Словно зарифмовывая одну эпоху с другой, история спустя 50 лет предлагает иные варианты: не леворадикальные акты прямого действия (французские наследники Баадера-Майнхоф так и назвали свою организацию – Action directe), а праворадикальные. Подряд несколько событий: сначала – бойня в синагоге в Питтсбурге, затем — обнаружение взрывного устройства в почтовом ящике в доме Джорджа Сороса в пригороде Нью-Йорка, потом практически одновременно, прямо к отмечанию 100-летия окончания Первой мировой и братанию Ангелы Меркель и Эммануэля Макрона, был раскрыт заговор военных в Германии, планировавших убийства политиков леволиберального толка, и предотвращено покушение ультраправых энтузиастов на президента Франции.

Язык ненависти, тщательно пестуемая агрессия и идеологическая нетерпимость успешно переводятся на язык покушений на жизнь тех, кого люто ненавидят.

Нам ли не знать этого: череда убийств политиков и журналистов демократического толка (Галина Старовойтова, Юрий Щекочихин, Сергей Юшенков, Анна Политковская и другие) едва ли закончилась выстрелом в спину Борису Немцову.

Политическое убийство отнюдь не изобретение новейшей истории, с него началась в том числе та самая Первая мировая. Но, вероятно, сейчас мы становимся свидетелями расширения пространства борьбы террора – от исламистского к ультраправому. И это явление, столь ярко символическим образом обозначенное к 50-летию 1968 года в США, Франции, Германии, становится еще одним вызовом. Праворадикальные популисты заседают в парламентах и привлекают уже гораздо больше 10% голосов избирателей, а праворадикальные активисты, выращивая и лелея ненависть, заготавливают оружие.

Психологически это та же самая эволюция, которая произошла с левыми радикалами в конце 1960-х, когда Запад переживал первый серьезный политический и социокультурный кризис послевоенной системы, и с которым в результате справился, сначала дожив до конца истории в 1989-1991-м, а затем начав новую историю и войдя в 2016-м, с избранием Дональда Трампа президентом США, в еще один кризис. Только теперь леворадикальные протесты и атаки сменились праворадикальными, а левые партии и движения замещаются правопопулистскими.

Ульрика Майнхоф начинала как чрезвычайно яркий публицист, ее статьи в журнале Konkret 1967-1968 годов читаются сегодня как пылкий протест против капитализма, его войн, медиа («шпрингеровская пресса») и социальной базы («напуганные бюргеры»). Это было еще совсем не кровавое время, когда ненавидимых политиков забрасывали всего лишь молочными пакетами. Майнхоф возмущалась реакцией на молочную акцию: «Молочные продукты в пакетах сравнивать с бомбами и снарядами… это значит объявить войну детской игрой». Спустя всего лишь год сама Ульрика оставит детские игры в публицистику, как, впрочем, и своих собственных детей и уйдет в красный террор, соединенный с поездками на Ближний Восток и установлением «рабочих» связей с палестинскими террористами. У новой войны окажется женское лицо бывшей марбургской студентки Ульрики Майнхоф или Гудрун Энслин, которая родилась в семье протестантского пастора, получила прекрасное образование и внешне напоминала скорее французскую певицу 1960-х, чем немецкую поджигательницу и террористку.

Нынешние праворадикальные заговорщики и бомбисты имеют куда менее утонченное происхождение и переходят к террору, минуя стадию университетского образования, интеллектуальных поисков и романтических увлечений.

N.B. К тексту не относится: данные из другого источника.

-- ==== Sys2Proof/Certificates/Slice0/Obligations.lean ====
section
/-! DEFINITION. The statements for the provers: each obligation is the conjunction of the claims it names, written out above it. -/
open Sys2Proof Sys2Proof.Machine

namespace Claims

/-! Scalar instructions (chapter 11). -/

/-- R374: the sixteen members of ALU and the sixteen of ALUI compute D := A op B, B being imm in ALUI; shift and rotate counts are
B[5:0]. -/
def AluResults : Prop :=
  Binary .add (fun a b => a + b) ∧ Binary .sub (fun a b => a - b) ∧ Binary .and (fun a b => a &&& b) ∧
  Binary .or (fun a b => a ||| b) ∧ Binary .xor (fun a b => a ^^^ b) ∧ Binary .andn (fun a b => a &&& ~~~b) ∧
  Binary .shl (fun a b => a <<< (b.toNat % 64)) ∧ Binary .shr (fun a b => a >>> (b.toNat % 64)) ∧
  Binary .sar (fun a b => a.sshiftRight (b.toNat % 64)) ∧ Binary .rol (fun a b => a.rotateLeft (b.toNat % 64)) ∧
  Binary .min (fun a b => if a.toInt < b.toInt then a else b) ∧ Binary .max (fun a b => if a.toInt < b.toInt then b else a) ∧
  Binary .minu (fun a b => if a.toNat < b.toNat then a else b) ∧ Binary .maxu (fun a b => if a.toNat < b.toNat then b else a) ∧
  Binary .mul (fun a b => a * b) ∧ Binary .mulh (fun a b => BitVec.ofInt 64 (a.toInt * b.toInt / 2 ^ 64)) ∧
  Immediate .addi (fun a b => a + b) ∧ Immediate .subi (fun a b => a - b) ∧ Immediate .andi (fun a b => a &&& b) ∧
  Immediate .ori (fun a b => a ||| b) ∧ Immediate .xori (fun a b => a ^^^ b) ∧ Immediate .andni (fun a b => a &&& ~~~b) ∧
  Immediate .shli (fun a b => a <<< (b.toNat % 64)) ∧ Immediate .shri (fun a b => a >>> (b.toNat % 64)) ∧
  Immediate .sari (fun a b => a.sshiftRight (b.toNat % 64)) ∧ Immediate .roli (fun a b => a.rotateLeft (b.toNat % 64)) ∧
  Immediate .mini (fun a b => if a.toInt < b.toInt then a else b) ∧
  Immediate .maxi (fun a b => if a.toInt < b.toInt then b else a) ∧
  Immediate .minui (fun a b => if a.toNat < b.toNat then a else b) ∧
  Immediate .maxui (fun a b => if a.toNat < b.toNat then b else a) ∧
  Immediate .muli (fun a b => a * b) ∧ Immediate .mulhi (fun a b => BitVec.ofInt 64 (a.toInt * b.toInt / 2 ^ 64))

/-- R375: MULHU, DIV, DIVU, REM and REMU are members FN 0 to 4 of opcode 0x04; the high half of the unsigned product, quotients
truncated towards zero, remainders A − B × quotient, and the edge cases of a zero divisor and of −2^63 by −1, none of which faults. -/
def MuldivResults : Prop :=
  (∀ x, (Instr.mulhu x).enc = some (.one 0x04#8 0#4 x) ∧ (Instr.div x).enc = some (.one 0x04#8 1#4 x) ∧
    (Instr.divu x).enc = some (.one 0x04#8 2#4 x) ∧ (Instr.rem x).enc = some (.one 0x04#8 3#4 x) ∧
    (Instr.remu x).enc = some (.one 0x04#8 4#4 x)) ∧
  Binary .mulhu (fun a b => BitVec.ofNat 64 (a.toNat * b.toNat / 2 ^ 64)) ∧
  Binary .div (fun a b => if b = 0#64 then 0xFFFFFFFFFFFFFFFF#64 else BitVec.ofInt 64 (a.toInt.tdiv b.toInt)) ∧
  Binary .divu (fun a b => if b = 0#64 then 0xFFFFFFFFFFFFFFFF#64 else BitVec.ofNat 64 (a.toNat / b.toNat)) ∧
  Binary .rem (fun a b => if b = 0#64 then a else BitVec.ofInt 64 (a.toInt - b.toInt * a.toInt.tdiv b.toInt)) ∧
  Binary .remu (fun a b => if b = 0#64 then a else BitVec.ofNat 64 (a.toNat - b.toNat * (a.toNat / b.toNat))) ∧
  (BitVec.ofInt 64 ((0x8000000000000000#64).toInt.tdiv (0xFFFFFFFFFFFFFFFF#64).toInt) = 0x8000000000000000#64 ∧
    BitVec.ofInt 64 ((0x8000000000000000#64).toInt - (0xFFFFFFFFFFFFFFFF#64).toInt *
      (0x8000000000000000#64).toInt.tdiv (0xFFFFFFFFFFFFFFFF#64).toInt) = 0#64)

/-- R376: CMP (0x05) and CMPI (0x06) with their ten members, the plain relations signed and those with U unsigned; a scalar D takes 1 for
true and 0 for false, a guard D the result; and the encoding of the rule's example. -/
def CompareResults : Prop :=
  (∀ x, (Instr.cmpEq x).enc = some (.one 0x05#8 0#4 x) ∧ (Instr.cmpiEq x).enc = some (.one 0x06#8 0#4 x) ∧
    (Instr.cmpNe x).enc = some (.one 0x05#8 1#4 x) ∧ (Instr.cmpiNe x).enc = some (.one 0x06#8 1#4 x) ∧
    (Instr.cmpLt x).enc = some (.one 0x05#8 2#4 x) ∧ (Instr.cmpiLt x).enc = some (.one 0x06#8 2#4 x) ∧
    (Instr.cmpLe x).enc = some (.one 0x05#8 3#4 x) ∧ (Instr.cmpiLe x).enc = some (.one 0x06#8 3#4 x) ∧
    (Instr.cmpLtu x).enc = some (.one 0x05#8 4#4 x) ∧ (Instr.cmpiLtu x).enc = some (.one 0x06#8 4#4 x) ∧
    (Instr.cmpLeu x).enc = some (.one 0x05#8 5#4 x) ∧ (Instr.cmpiLeu x).enc = some (.one 0x06#8 5#4 x) ∧
    (Instr.cmpGt x).enc = some (.one 0x05#8 6#4 x) ∧ (Instr.cmpiGt x).enc = some (.one 0x06#8 6#4 x) ∧
    (Instr.cmpGe x).enc = some (.one 0x05#8 7#4 x) ∧ (Instr.cmpiGe x).enc = some (.one 0x06#8 7#4 x) ∧
    (Instr.cmpGtu x).enc = some (.one 0x05#8 8#4 x) ∧ (Instr.cmpiGtu x).enc = some (.one 0x06#8 8#4 x) ∧
    (Instr.cmpGeu x).enc = some (.one 0x05#8 9#4 x) ∧ (Instr.cmpiGeu x).enc = some (.one 0x06#8 9#4 x)) ∧
  (∀ c n b s, Sel.ofCode c = .s n →
    finish c (boolWord b) s = .ok () ((s.withHart fun h => h.setS n (if b then 1#64 else 0#64)).withHart fun h => h.past 1)) ∧
  (∀ c n b s, Sel.ofCode c = .g n → finish c (boolWord b) s = .ok () ((s.withHart fun h => h.setG n b).withHart fun h => h.past 1)) ∧
  encode (.cmpiNe ⟨0#4, 0x81#8, 0x02#8, 0#8, 0#4, 0#20⟩) = some [0x0610810200000000#64] ∧
  Binary .cmpEq (fun a b => boolWord (a == b)) ∧ Binary .cmpNe (fun a b => boolWord (a != b)) ∧
  Binary .cmpLt (fun a b => boolWord (decide (a.toInt < b.toInt))) ∧ Binary .cmpLe (fun a b => boolWord (decide (a.toInt ≤ b.toInt))) ∧
  Binary .cmpLtu (fun a b => boolWord (decide (a.toNat < b.toNat))) ∧ Binary .cmpLeu (fun a b => boolWord (decide (a.toNat ≤ b.toNat))) ∧
  Binary .cmpGt (fun a b => boolWord (decide (b.toInt < a.toInt))) ∧ Binary .cmpGe (fun a b => boolWord (decide (b.toInt ≤ a.toInt))) ∧
  Binary .cmpGtu (fun a b => boolWord (decide (b.toNat < a.toNat))) ∧ Binary .cmpGeu (fun a b => boolWord (decide (b.toNat ≤ a.toNat))) ∧
  Immediate .cmpiEq (fun a b => boolWord (a == b)) ∧ Immediate .cmpiNe (fun a b => boolWord (a != b)) ∧
  Immediate .cmpiLt (fun a b => boolWord (decide (a.toInt < b.toInt))) ∧
  Immediate .cmpiLe (fun a b => boolWord (decide (a.toInt ≤ b.toInt))) ∧
  Immediate .cmpiLtu (fun a b => boolWord (decide (a.toNat < b.toNat))) ∧
  Immediate .cmpiLeu (fun a b => boolWord (decide (a.toNat ≤ b.toNat))) ∧
  Immediate .cmpiGt (fun a b => boolWord (decide (b.toInt < a.toInt))) ∧
  Immediate .cmpiGe (fun a b => boolWord (decide (b.toInt ≤ a.toInt))) ∧
  Immediate .cmpiGtu (fun a b => boolWord (decide (b.toNat < a.toNat))) ∧
  Immediate .cmpiGeu (fun a b => boolWord (decide (b.toNat ≤ a.toNat)))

Джордж Сорос заменил для сегодняшних радикалов целиком весь «жидо-масонский заговор». А «протест» против активности миллиардера-филантропа, ставший в буквальном смысле массовым в некоторых странах, включая его родную Венгрию, оказался вульгарно антиинтеллектуальным и прямолинейно антисемитским. Даже лично Трамп ухитрился допустить, что Сорос профинансировал караван мигрантов. Когда-нибудь это должно было закончиться не только изгнанием Центрально-Европейского университета, одного из детищ Сороса, из Будапешта (кстати, можно привести длинный список важнейших российских образовательных и культурных институций, обязанных своим возникновением и развитием Соросу, однако едва ли теперь готовых вспоминать об этом), но и бомбой, заложенной в почтовый ящик.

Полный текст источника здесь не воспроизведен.